Understanding the scaling laws governing Large Language Models (LLMs) is vital for discussing performance improvements. To enhance a model's effectiveness, it is essential to "scale up" the model. This involves increasing the model size by expanding the number of parameters, while simultaneously increasing the volume of training data.

However, this model of advancement presents challenges, primarily because data, despite being abundant, is not infinite. These issues are exacerbated by considerations such as data quality, copyright, and licensing concerns. Unfortunately, a significant portion of available data fails to meet high-quality standards.
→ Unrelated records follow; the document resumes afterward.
theorem leaves_hostWrites {W : List Part} {s₀ s : State} (hW : [.mem] ⊆ W) (hk : Leaves W s₀ s) (ws : List
    Host.Cell) : Leaves W s₀ (hostWrites ws s) := by
  refine hk.trans ?_ hW
  unfold hostWrites
  try dsimp only
  repeat' first
    | with_reducible assumption
    | with_reducible exact Leaves.refl _ _
    | split
    | (intro u x hu)
    | with_reducible exact Kept.refl
    | decide
    | (with_reducible apply Leaves.upd)
    | (with_reducible apply Kept.mem)
    | with_reducible exact Boundary.Like.refl _ _
    | with_reducible exact Sensing.Like.refl _ _
    | with_reducible exact Dict.Like.refl _ _
    | with_reducible exact NonVolatile.Like.refl _ _
    | with_reducible exact LifeCycle.Like.refl _ _
    | with_reducible exact Contexts.Like.refl _ _
    | with_reducible exact Steps.Like.refl _ _
    | with_reducible exact Mortar.Like.refl _ _
    | with_reducible exact Upkeep.Like.refl _ _

theorem leaves_clearLanes {W : List Part} {s₀ s : State} (hW : [.lanes, .cache] ⊆ W) (hk : Leaves W s₀ s) : Leaves
    W s₀ (clearLanes s) := by
  refine hk.trans ?_ hW
  unfold clearLanes
  try dsimp only
  repeat' first
    | with_reducible assumption
    | with_reducible exact Leaves.refl _ _
    | split
    | (intro u x hu)
    | with_reducible exact Kept.refl
    | decide
    | (with_reducible apply Leaves.upd)
    | (with_reducible apply Kept.mem)
    | with_reducible exact Boundary.Like.refl _ _
    | with_reducible exact Sensing.Like.refl _ _
    | with_reducible exact Dict.Like.refl _ _
    | with_reducible exact NonVolatile.Like.refl _ _
    | with_reducible exact LifeCycle.Like.refl _ _
    | with_reducible exact Contexts.Like.refl _ _
    | with_reducible exact Steps.Like.refl _ _
    | with_reducible exact Mortar.Like.refl _ _
    | with_reducible exact Upkeep.Like.refl _ _
    | (with_reducible apply Contexts.Like.mk)

theorem leaves_clearColumns {W : List Part} {s₀ s : State} (hW : [.lanes] ⊆ W) (hk : Leaves W s₀ s) : Leaves W s₀
    (clearColumns s) := by
  refine hk.trans ?_ hW
  unfold clearColumns
  try dsimp only
  repeat' first
    | with_reducible assumption
    | with_reducible exact Leaves.refl _ _
    | split
    | (intro u x hu)
    | with_reducible exact Kept.refl
    | decide
    | (with_reducible apply Leaves.upd)
    | (with_reducible apply Kept.mem)
    | with_reducible exact Boundary.Like.refl _ _
    | with_reducible exact Sensing.Like.refl _ _
    | with_reducible exact Dict.Like.refl _ _
    | with_reducible exact NonVolatile.Like.refl _ _
    | with_reducible exact LifeCycle.Like.refl _ _
    | with_reducible exact Contexts.Like.refl _ _
    | with_reducible exact Steps.Like.refl _ _
    | with_reducible exact Mortar.Like.refl _ _
    | with_reducible exact Upkeep.Like.refl _ _

theorem leaves_countStep {W : List Part} {s₀ s : State} (hW : [.run] ⊆ W) (hk : Leaves W s₀ s) (k : Nat) : Leaves W
    s₀ (countStep k s) := by
  refine hk.trans ?_ hW
  unfold countStep
  try dsimp only
  repeat' first
    | with_reducible assumption
    | with_reducible exact Leaves.refl _ _
    | split
    | (intro u x hu)
    | with_reducible exact Kept.refl
    | decide
    | (with_reducible apply Leaves.upd)
    | (with_reducible apply Kept.mem)
    | with_reducible exact Boundary.Like.refl _ _
    | with_reducible exact Sensing.Like.refl _ _
    | with_reducible exact Dict.Like.refl _ _
    | with_reducible exact NonVolatile.Like.refl _ _
    | with_reducible exact LifeCycle.Like.refl _ _
    | with_reducible exact Contexts.Like.refl _ _
    | with_reducible exact Steps.Like.refl _ _
    | with_reducible exact Mortar.Like.refl _ _
    | with_reducible exact Upkeep.Like.refl _ _
    | (with_reducible apply Steps.Like.mk)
For instance, a vast amount of user-generated content on the internet contributes to the data pool but is often plagued by grammatical mistakes and factual inaccuracies. Conversely, high-quality data can be found in well-curated books, select web resources, and insightful social media discussions. Yet, acquiring this premium data can be challenging due to proprietary issues and the need for human oversight to evaluate its quality.

Thus, scaling models poses a dual challenge — increasing size while maintaining the integrity and legality of the input data.

Falcon Team Contributions

To address these challenges, the Falcon team has made several notable contributions:

They pioneered the development of RedefinedWeb, an English pretraining dataset sourced exclusively from the web. This dataset, encompassing an impressive five trillion tokens, exemplifies high-quality data collection.
The Falcon team demonstrated that utilizing web data alone can yield models that outperform those trained on both public and private curated datasets. This breakthrough, supported by zero-shot benchmarks, challenges conventional wisdom regarding data quality.
The team released a substantial extract of RefinedWeb, consisting of 600 billion tokens, to the public. Additionally, they made available Large Language Models trained on this dataset, featuring a parameter count of 1/7 billion. These releases aim to establish a new benchmark for high-quality web datasets in the natural language processing community.
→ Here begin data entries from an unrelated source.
-- ==== Sys2Proof/Laws/LeavesMortar.lean ====
section
/-! SUPPORT. What the effects of Machine/Mortar.lean leave as it was. -/

namespace Sys2Proof.Machine

theorem leaves_setPeer {W : List Part} {s₀ s : State} (hW : [.peers] ⊆ W) (hk : Leaves W s₀ s) (p : Nat) (x : Peer)
    : Leaves W s₀ (setPeer p x s) := by
  refine hk.trans ?_ hW
  unfold setPeer
  try dsimp only
  repeat' first
    | with_reducible assumption
    | with_reducible exact Leaves.refl _ _
    | split
    | (intro u x hu)
    | with_reducible exact Kept.refl
    | decide
    | (with_reducible apply Leaves.upd)
    | (with_reducible apply Kept.mem)
    | with_reducible exact Boundary.Like.refl _ _
    | with_reducible exact Sensing.Like.refl _ _
    | with_reducible exact Dict.Like.refl _ _
    | with_reducible exact NonVolatile.Like.refl _ _
    | with_reducible exact LifeCycle.Like.refl _ _
    | with_reducible exact Contexts.Like.refl _ _
    | with_reducible exact Steps.Like.refl _ _
    | with_reducible exact Mortar.Like.refl _ _
    | with_reducible exact Upkeep.Like.refl _ _
    | (with_reducible apply Mortar.Like.mk)

theorem leaves_emit {W : List Part} {s₀ s : State} (hW : [.late, .out] ⊆ W) (hk : Leaves W s₀ s) (m : Bytes) :
    Leaves W s₀ (emit m s) := by
  refine hk.trans ?_ hW
  unfold emit
  try dsimp only
  repeat' first
    | with_reducible assumption
    | with_reducible exact Leaves.refl _ _
    | split
    | (intro u x hu)
    | with_reducible exact Kept.refl
    | decide
    | (with_reducible apply Leaves.upd)
    | (with_reducible apply Kept.mem)
    | with_reducible exact Boundary.Like.refl _ _
    | with_reducible exact Sensing.Like.refl _ _
    | with_reducible exact Dict.Like.refl _ _
    | with_reducible exact NonVolatile.Like.refl _ _
    | with_reducible exact LifeCycle.Like.refl _ _
    | with_reducible exact Contexts.Like.refl _ _
    | with_reducible exact Steps.Like.refl _ _
    | with_reducible exact Mortar.Like.refl _ _
    | with_reducible exact Upkeep.Like.refl _ _
    | (with_reducible apply Mortar.Like.mk)

theorem leaves_linkFlit {W : List Part} {s₀ s : State} (hW : [.late, .out] ⊆ W) (hk : Leaves W s₀ s) (typ reason
    dst seq : Nat) : Leaves W s₀ (linkFlit typ reason dst seq s) := by
  refine hk.trans ?_ hW
  unfold linkFlit
  try dsimp only
  repeat' first
    | with_reducible assumption
    | with_reducible exact Leaves.refl _ _
    | split
    | with_reducible apply leaves_emit
    | (intro u x hu)
    | with_reducible exact Kept.refl
    | decide
    | (with_reducible apply Leaves.upd)
    | (with_reducible apply Kept.mem)
    | with_reducible exact Boundary.Like.refl _ _
    | with_reducible exact Sensing.Like.refl _ _
    | with_reducible exact Dict.Like.refl _ _
    | with_reducible exact NonVolatile.Like.refl _ _
    | with_reducible exact LifeCycle.Like.refl _ _
    | with_reducible exact Contexts.Like.refl _ _
    | with_reducible exact Steps.Like.refl _ _
    | with_reducible exact Mortar.Like.refl _ _
    | with_reducible exact Upkeep.Like.refl _ _

theorem leaves_post {W : List Part} {s₀ s : State} (hW : [.peers, .late, .out] ⊆ W) (hk : Leaves W s₀ s) (dst :
    Nat) (m : Bytes) : Leaves W s₀ (post dst m s) := by
  refine hk.trans ?_ hW
  unfold post
  try dsimp only
  repeat' first
    | with_reducible assumption
    | with_reducible exact Leaves.refl _ _
    | split
    | with_reducible apply leaves_emit
    | with_reducible apply leaves_setPeer
    | (intro u x hu)
    | with_reducible exact Kept.refl
    | decide
    | (with_reducible apply Leaves.upd)
    | (with_reducible apply Kept.mem)
    | with_reducible exact Boundary.Like.refl _ _
    | with_reducible exact Sensing.Like.refl _ _
    | with_reducible exact Dict.Like.refl _ _
    | with_reducible exact NonVolatile.Like.refl _ _
    | with_reducible exact LifeCycle.Like.refl _ _
    | with_reducible exact Contexts.Like.refl _ _
    | with_reducible exact Steps.Like.refl _ _
    | with_reducible exact Mortar.Like.refl _ _
    | with_reducible exact Upkeep.Like.refl _ _

theorem leaves_sendMsg {W : List Part} {s₀ s : State} (hW : [.counters, .peers, .late, .out] ⊆ W) (hk : Leaves W s₀
    s) (typ dst : Nat) (payload : Bytes) : Leaves W s₀ (sendMsg typ dst payload s) := by
  refine hk.trans ?_ hW
  unfold sendMsg
  try dsimp only
  repeat' first
    | with_reducible assumption
    | with_reducible exact Leaves.refl _ _
    | split
    | with_reducible apply leaves_count
    | with_reducible apply leaves_post
    | with_reducible apply leaves_setPeer
    | (intro u x hu)
    | with_reducible exact Kept.refl
    | decide
    | (with_reducible apply Leaves.upd)
    | (with_reducible apply Kept.mem)
    | with_reducible exact Boundary.Like.refl _ _
    | with_reducible exact Sensing.Like.refl _ _
    | with_reducible exact Dict.Like.refl _ _
    | with_reducible exact NonVolatile.Like.refl _ _
    | with_reducible exact LifeCycle.Like.refl _ _
    | with_reducible exact Contexts.Like.refl _ _
    | with_reducible exact Steps.Like.refl _ _
    | with_reducible exact Mortar.Like.refl _ _
    | with_reducible exact Upkeep.Like.refl _ _

theorem leaves_dropLate {W : List Part} {s₀ s : State} (hW : [.late] ⊆ W) (hk : Leaves W s₀ s) (p : Nat) : Leaves W
    s₀ (dropLate p s) := by
  refine hk.trans ?_ hW
  unfold dropLate
  try dsimp only
  repeat' first
    | with_reducible assumption
    | with_reducible exact Leaves.refl _ _
    | split
    | (intro u x hu)
    | with_reducible exact Kept.refl
    | decide
    | (with_reducible apply Leaves.upd)
    | (with_reducible apply Kept.mem)
    | with_reducible exact Boundary.Like.refl _ _
    | with_reducible exact Sensing.Like.refl _ _
    | with_reducible exact Dict.Like.refl _ _
    | with_reducible exact NonVolatile.Like.refl _ _
    | with_reducible exact LifeCycle.Like.refl _ _
    | with_reducible exact Contexts.Like.refl _ _
    | with_reducible exact Steps.Like.refl _ _
    | with_reducible exact Mortar.Like.refl _ _
    | with_reducible exact Upkeep.Like.refl _ _
    | (with_reducible apply Mortar.Like.mk)

theorem leaves_noteSent {W : List Part} {s₀ s : State} (hW : [.peers] ⊆ W) (hk : Leaves W s₀ s) (m : Bytes) :
    Leaves W s₀ (noteSent m s) := by
  refine hk.trans ?_ hW
  unfold noteSent
  try dsimp only
  repeat' first
    | with_reducible assumption
    | with_reducible exact Leaves.refl _ _
    | split
    | with_reducible apply leaves_setPeer
    | (intro u x hu)
    | with_reducible exact Kept.refl
    | decide
    | (with_reducible apply Leaves.upd)
    | (with_reducible apply Kept.mem)
    | with_reducible exact Boundary.Like.refl _ _
    | with_reducible exact Sensing.Like.refl _ _
    | with_reducible exact Dict.Like.refl _ _
    | with_reducible exact NonVolatile.Like.refl _ _
    | with_reducible exact LifeCycle.Like.refl _ _
    | with_reducible exact Contexts.Like.refl _ _
    | with_reducible exact Steps.Like.refl _ _
    | with_reducible exact Mortar.Like.refl _ _
    | with_reducible exact Upkeep.Like.refl _ _

theorem leaves_sendHeld {W : List Part} {s₀ s : State} (hW : [.peers, .out] ⊆ W) (hk : Leaves W s₀ s) (m : Bytes) :
    Leaves W s₀ (sendHeld m s) := by
  refine hk.trans ?_ hW
  unfold sendHeld
  try dsimp only
  repeat' first
    | with_reducible assumption
    | with_reducible exact Leaves.refl _ _
    | split
    | with_reducible apply leaves_noteSent
    | (intro u x hu)
    | with_reducible exact Kept.refl
    | decide
    | (with_reducible apply Leaves.upd)
    | (with_reducible apply Kept.mem)
    | with_reducible exact Boundary.Like.refl _ _
    | with_reducible exact Sensing.Like.refl _ _
    | with_reducible exact Dict.Like.refl _ _
    | with_reducible exact NonVolatile.Like.refl _ _
    | with_reducible exact LifeCycle.Like.refl _ _
    | with_reducible exact Contexts.Like.refl _ _
    | with_reducible exact Steps.Like.refl _ _
    | with_reducible exact Mortar.Like.refl _ _
    | with_reducible exact Upkeep.Like.refl _ _

theorem leaves_sendLate {W : List Part} {s₀ s : State} (hW : [.peers, .late, .out] ⊆ W) (hk : Leaves W s₀ s) :
    Leaves W s₀ (sendLate s) := by
  refine hk.trans ?_ hW
  unfold sendLate
  try dsimp only
  repeat' first
    | with_reducible assumption
    | with_reducible exact Leaves.refl _ _
    | split
    | with_reducible apply leaves_sendHeld
    | (with_reducible apply leaves_foldl)
    | (intro u x hu)
    | with_reducible exact Kept.refl
    | decide
    | (with_reducible apply Leaves.upd)
    | (with_reducible apply Kept.mem)
    | with_reducible exact Boundary.Like.refl _ _
    | with_reducible exact Sensing.Like.refl _ _
    | with_reducible exact Dict.Like.refl _ _
    | with_reducible exact NonVolatile.Like.refl _ _
    | with_reducible exact LifeCycle.Like.refl _ _
    | with_reducible exact Contexts.Like.refl _ _
    | with_reducible exact Steps.Like.refl _ _
    | with_reducible exact Mortar.Like.refl _ _
    | with_reducible exact Upkeep.Like.refl _ _
    | (with_reducible apply Mortar.Like.mk)

theorem leaves_broadcastDiscover {W : List Part} {s₀ s : State} (hW : [.counters, .late, .out] ⊆ W) (hk : Leaves W
    s₀ s) : Leaves W s₀ (broadcastDiscover s) := by
  refine hk.trans ?_ hW
  unfold broadcastDiscover
  try dsimp only
  repeat' first
    | with_reducible assumption
    | with_reducible exact Leaves.refl _ _
    | split
    | with_reducible apply leaves_count
    | with_reducible apply leaves_emit
    | (intro u x hu)
    | with_reducible exact Kept.refl
    | decide
    | (with_reducible apply Leaves.upd)
    | (with_reducible apply Kept.mem)
    | with_reducible exact Boundary.Like.refl _ _
    | with_reducible exact Sensing.Like.refl _ _
    | with_reducible exact Dict.Like.refl _ _
    | with_reducible exact NonVolatile.Like.refl _ _
    | with_reducible exact LifeCycle.Like.refl _ _
    | with_reducible exact Contexts.Like.refl _ _
    | with_reducible exact Steps.Like.refl _ _
    | with_reducible exact Mortar.Like.refl _ _
    | with_reducible exact Upkeep.Like.refl _ _

theorem leaves_sendAll {W : List Part} {s₀ s : State} (hW : [.counters, .peers, .late, .out] ⊆ W) (hk : Leaves W s₀
    s) (typ : Nat) (dsts : List Nat) (payload : Bytes) : Leaves W s₀ (sendAll typ dsts payload s) := by
  refine hk.trans ?_ hW
  unfold sendAll
  try dsimp only
  repeat' first
    | with_reducible assumption
    | with_reducible exact Leaves.refl _ _
    | split
    | with_reducible apply leaves_sendMsg
    | (with_reducible apply leaves_foldl)
    | (intro u x hu)
    | with_reducible exact Kept.refl
    | decide
    | (with_reducible apply Leaves.upd)
    | (with_reducible apply Kept.mem)
    | with_reducible exact Boundary.Like.refl _ _
    | with_reducible exact Sensing.Like.refl _ _
    | with_reducible exact Dict.Like.refl _ _
    | with_reducible exact NonVolatile.Like.refl _ _
    | with_reducible exact LifeCycle.Like.refl _ _
    | with_reducible exact Contexts.Like.refl _ _
    | with_reducible exact Steps.Like.refl _ _
    | with_reducible exact Mortar.Like.refl _ _
    | with_reducible exact Upkeep.Like.refl _ _

theorem leaves_announceCaps {W : List Part} {s₀ s : State} (hW : [.counters, .peers, .late, .out] ⊆ W) (hk : Leaves
    W s₀ s) (old : State) : Leaves W s₀ (announceCaps old s) := by
  refine hk.trans ?_ hW
  unfold announceCaps
  try dsimp only
  repeat' first
    | with_reducible assumption
    | with_reducible exact Leaves.refl _ _
    | split
    | with_reducible apply leaves_sendAll
    | (intro u x hu)
    | with_reducible exact Kept.refl
    | decide
    | (with_reducible apply Leaves.upd)
    | (with_reducible apply Kept.mem)
    | with_reducible exact Boundary.Like.refl _ _
    | with_reducible exact Sensing.Like.refl _ _
    | with_reducible exact Dict.Like.refl _ _
    | with_reducible exact NonVolatile.Like.refl _ _
    | with_reducible exact LifeCycle.Like.refl _ _
    | with_reducible exact Contexts.Like.refl _ _
    | with_reducible exact Steps.Like.refl _ _
    | with_reducible exact Mortar.Like.refl _ _
    | with_reducible exact Upkeep.Like.refl _ _

theorem leaves_takeTree {W : List Part} {s₀ s : State} (hW : [.tree] ⊆ W) (hk : Leaves W s₀ s) (number : Nat) :
    Leaves W s₀ (takeTree number s) := by
  refine hk.trans ?_ hW
  unfold takeTree
  try dsimp only
  repeat' first
    | with_reducible assumption
    | with_reducible exact Leaves.refl _ _
    | split
    | (intro u x hu)
    | with_reducible exact Kept.refl
    | decide
    | (with_reducible apply Leaves.upd)
    | (with_reducible apply Kept.mem)
    | with_reducible exact Boundary.Like.refl _ _
    | with_reducible exact Sensing.Like.refl _ _
    | with_reducible exact Dict.Like.refl _ _
    | with_reducible exact NonVolatile.Like.refl _ _
    | with_reducible exact LifeCycle.Like.refl _ _
    | with_reducible exact Contexts.Like.refl _ _
    | with_reducible exact Steps.Like.refl _ _
    | with_reducible exact Mortar.Like.refl _ _
    | with_reducible exact Upkeep.Like.refl _ _
    | (with_reducible apply Mortar.Like.mk)

theorem leaves_reorderTree {W : List Part} {s₀ s : State} (hW : [.counters, .peers, .tree, .late, .out] ⊆ W) (hk :
    Leaves W s₀ s) : Leaves W s₀ (reorderTree s) := by
  refine hk.trans ?_ hW
  unfold reorderTree
  try dsimp only
  repeat' first
    | with_reducible assumption
    | with_reducible exact Leaves.refl _ _
    | split
    | with_reducible apply leaves_sendAll
    | (with_reducible apply leaves_foldl)
    | (intro u x hu)
    | with_reducible exact Kept.refl
    | decide
    | (with_reducible apply Leaves.upd)
    | (with_reducible apply Kept.mem)
    | with_reducible exact Boundary.Like.refl _ _
    | with_reducible exact Sensing.Like.refl _ _
    | with_reducible exact Dict.Like.refl _ _
    | with_reducible exact NonVolatile.Like.refl _ _
    | with_reducible exact LifeCycle.Like.refl _ _
    | with_reducible exact Contexts.Like.refl _ _
    | with_reducible exact Steps.Like.refl _ _
    | with_reducible exact Mortar.Like.refl _ _
    | with_reducible exact Upkeep.Like.refl _ _
    | (with_reducible apply Mortar.Like.mk)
How Falcon Team Created RedefinedWeb Dataset?

The Technology Innovation Institute (TII) initially focused on creating a robust dataset specifically designed for the English language. This linguistic focus facilitates enhanced quality control. Moreover, they established a set of design principles to guide the dataset creation process, ensuring a meticulous and consistent methodology throughout.

Design Principles

Scale First: Concentrate on developing a dataset of 3–6 billion tokens aimed at training models with 40–200B parameters, avoiding human intervention in the dataset curation process. This leads to focusing on Common Crawl instead of utilizing separate datasets.
Strict Deduplication: Implement a rigorous filtering pipeline utilizing both exact and fuzzy deduplication techniques.
Neutral Filtering: Filter the remaining data using straightforward heuristics like URL filtering. They refrain from employing any ML-based methods to avoid introducing bias into the data.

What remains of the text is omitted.